Assignment: Can you quote exactly the stretch of lines from the one with "((∀ o ∈ s.rops, o.kind.atomic" through the final line of the material, both ends included?

Source data:
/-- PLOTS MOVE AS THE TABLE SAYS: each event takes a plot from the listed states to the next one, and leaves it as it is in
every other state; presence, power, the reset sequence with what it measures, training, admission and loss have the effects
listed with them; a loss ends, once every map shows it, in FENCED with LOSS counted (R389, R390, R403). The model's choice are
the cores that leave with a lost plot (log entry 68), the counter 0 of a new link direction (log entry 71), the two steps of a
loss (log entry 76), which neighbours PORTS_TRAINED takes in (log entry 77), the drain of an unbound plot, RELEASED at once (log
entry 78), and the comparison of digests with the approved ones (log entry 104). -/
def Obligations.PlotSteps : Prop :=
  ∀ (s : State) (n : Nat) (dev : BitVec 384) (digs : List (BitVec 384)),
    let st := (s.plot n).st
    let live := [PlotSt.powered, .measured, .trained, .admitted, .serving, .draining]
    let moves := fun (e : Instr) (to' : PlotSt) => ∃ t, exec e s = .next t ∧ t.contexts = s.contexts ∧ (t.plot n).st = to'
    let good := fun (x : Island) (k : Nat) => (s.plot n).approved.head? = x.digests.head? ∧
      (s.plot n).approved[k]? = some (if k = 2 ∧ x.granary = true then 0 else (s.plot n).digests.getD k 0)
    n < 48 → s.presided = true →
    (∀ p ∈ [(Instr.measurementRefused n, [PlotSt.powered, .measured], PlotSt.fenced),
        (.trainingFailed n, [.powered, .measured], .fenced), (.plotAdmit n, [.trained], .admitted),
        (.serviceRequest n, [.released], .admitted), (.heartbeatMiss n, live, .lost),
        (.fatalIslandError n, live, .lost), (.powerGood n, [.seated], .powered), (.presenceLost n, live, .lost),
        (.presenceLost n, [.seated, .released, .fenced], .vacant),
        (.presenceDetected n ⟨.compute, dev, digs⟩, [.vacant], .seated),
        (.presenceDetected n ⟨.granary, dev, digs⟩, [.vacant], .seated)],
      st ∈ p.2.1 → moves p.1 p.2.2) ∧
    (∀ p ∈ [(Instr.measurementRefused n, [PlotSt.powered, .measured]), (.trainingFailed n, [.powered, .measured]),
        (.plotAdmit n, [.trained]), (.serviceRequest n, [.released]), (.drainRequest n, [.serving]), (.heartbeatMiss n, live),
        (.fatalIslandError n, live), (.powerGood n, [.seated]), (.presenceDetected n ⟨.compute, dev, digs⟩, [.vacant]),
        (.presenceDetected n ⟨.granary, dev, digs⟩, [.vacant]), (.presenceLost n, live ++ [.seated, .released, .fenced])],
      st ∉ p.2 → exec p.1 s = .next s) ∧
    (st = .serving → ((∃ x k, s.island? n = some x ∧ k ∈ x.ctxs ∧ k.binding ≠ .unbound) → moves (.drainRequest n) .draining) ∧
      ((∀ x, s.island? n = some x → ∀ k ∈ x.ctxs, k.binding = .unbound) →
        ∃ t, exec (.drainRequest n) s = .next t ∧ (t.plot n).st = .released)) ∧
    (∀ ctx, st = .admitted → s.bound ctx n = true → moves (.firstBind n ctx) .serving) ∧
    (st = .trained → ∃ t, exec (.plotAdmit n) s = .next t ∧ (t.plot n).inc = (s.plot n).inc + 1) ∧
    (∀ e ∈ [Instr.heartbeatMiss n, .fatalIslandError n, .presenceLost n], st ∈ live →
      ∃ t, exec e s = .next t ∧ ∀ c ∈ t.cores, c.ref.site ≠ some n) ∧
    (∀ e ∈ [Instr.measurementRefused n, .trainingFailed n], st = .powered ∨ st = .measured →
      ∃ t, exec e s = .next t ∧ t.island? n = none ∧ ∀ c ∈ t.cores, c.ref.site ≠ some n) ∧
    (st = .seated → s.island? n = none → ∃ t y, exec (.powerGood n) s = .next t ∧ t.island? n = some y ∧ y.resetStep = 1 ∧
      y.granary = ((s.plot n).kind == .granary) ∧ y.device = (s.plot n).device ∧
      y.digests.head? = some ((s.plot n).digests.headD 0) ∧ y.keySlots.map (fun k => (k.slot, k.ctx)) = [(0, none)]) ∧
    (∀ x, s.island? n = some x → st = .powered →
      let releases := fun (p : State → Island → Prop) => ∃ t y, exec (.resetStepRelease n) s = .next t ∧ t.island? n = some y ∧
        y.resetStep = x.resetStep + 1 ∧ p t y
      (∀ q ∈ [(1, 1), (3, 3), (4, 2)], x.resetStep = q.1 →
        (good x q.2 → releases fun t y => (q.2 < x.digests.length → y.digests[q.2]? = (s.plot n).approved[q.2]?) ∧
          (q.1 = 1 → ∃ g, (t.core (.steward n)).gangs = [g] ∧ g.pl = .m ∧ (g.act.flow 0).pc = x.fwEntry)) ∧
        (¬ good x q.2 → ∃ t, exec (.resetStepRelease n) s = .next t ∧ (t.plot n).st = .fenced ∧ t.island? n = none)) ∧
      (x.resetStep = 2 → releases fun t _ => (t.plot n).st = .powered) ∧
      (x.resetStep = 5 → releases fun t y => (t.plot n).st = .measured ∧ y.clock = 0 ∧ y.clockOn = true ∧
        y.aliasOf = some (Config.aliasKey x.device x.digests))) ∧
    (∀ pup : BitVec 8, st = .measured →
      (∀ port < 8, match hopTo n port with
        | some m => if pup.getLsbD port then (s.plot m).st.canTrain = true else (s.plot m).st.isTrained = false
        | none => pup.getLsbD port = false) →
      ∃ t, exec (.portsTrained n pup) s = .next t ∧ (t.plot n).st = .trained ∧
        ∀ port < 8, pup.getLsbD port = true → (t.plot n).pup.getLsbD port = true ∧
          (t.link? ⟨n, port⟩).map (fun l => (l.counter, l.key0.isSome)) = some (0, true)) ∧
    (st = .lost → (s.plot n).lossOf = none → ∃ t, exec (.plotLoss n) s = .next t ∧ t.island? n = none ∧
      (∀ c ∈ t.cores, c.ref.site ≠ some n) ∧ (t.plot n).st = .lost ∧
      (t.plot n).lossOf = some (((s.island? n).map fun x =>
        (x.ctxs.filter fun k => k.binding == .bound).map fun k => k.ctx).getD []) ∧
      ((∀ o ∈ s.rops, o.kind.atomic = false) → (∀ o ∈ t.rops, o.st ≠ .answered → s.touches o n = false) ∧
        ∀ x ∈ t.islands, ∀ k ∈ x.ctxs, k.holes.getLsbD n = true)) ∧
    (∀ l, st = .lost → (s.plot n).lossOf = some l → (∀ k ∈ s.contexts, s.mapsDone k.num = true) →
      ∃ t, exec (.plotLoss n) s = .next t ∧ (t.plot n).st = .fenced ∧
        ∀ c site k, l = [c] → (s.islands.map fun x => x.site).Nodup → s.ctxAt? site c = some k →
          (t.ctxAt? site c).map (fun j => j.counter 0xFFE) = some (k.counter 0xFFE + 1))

Result of the task:
      ((∀ o ∈ s.rops, o.kind.atomic = false) → (∀ o ∈ t.rops, o.st ≠ .answered → s.touches o n = false) ∧
        ∀ x ∈ t.islands, ∀ k ∈ x.ctxs, k.holes.getLsbD n = true)) ∧
    (∀ l, st = .lost → (s.plot n).lossOf = some l → (∀ k ∈ s.contexts, s.mapsDone k.num = true) →
      ∃ t, exec (.plotLoss n) s = .next t ∧ (t.plot n).st = .fenced ∧
        ∀ c site k, l = [c] → (s.islands.map fun x => x.site).Nodup → s.ctxAt? site c = some k →
          (t.ctxAt? site c).map (fun j => j.counter 0xFFE) = some (k.counter 0xFFE + 1))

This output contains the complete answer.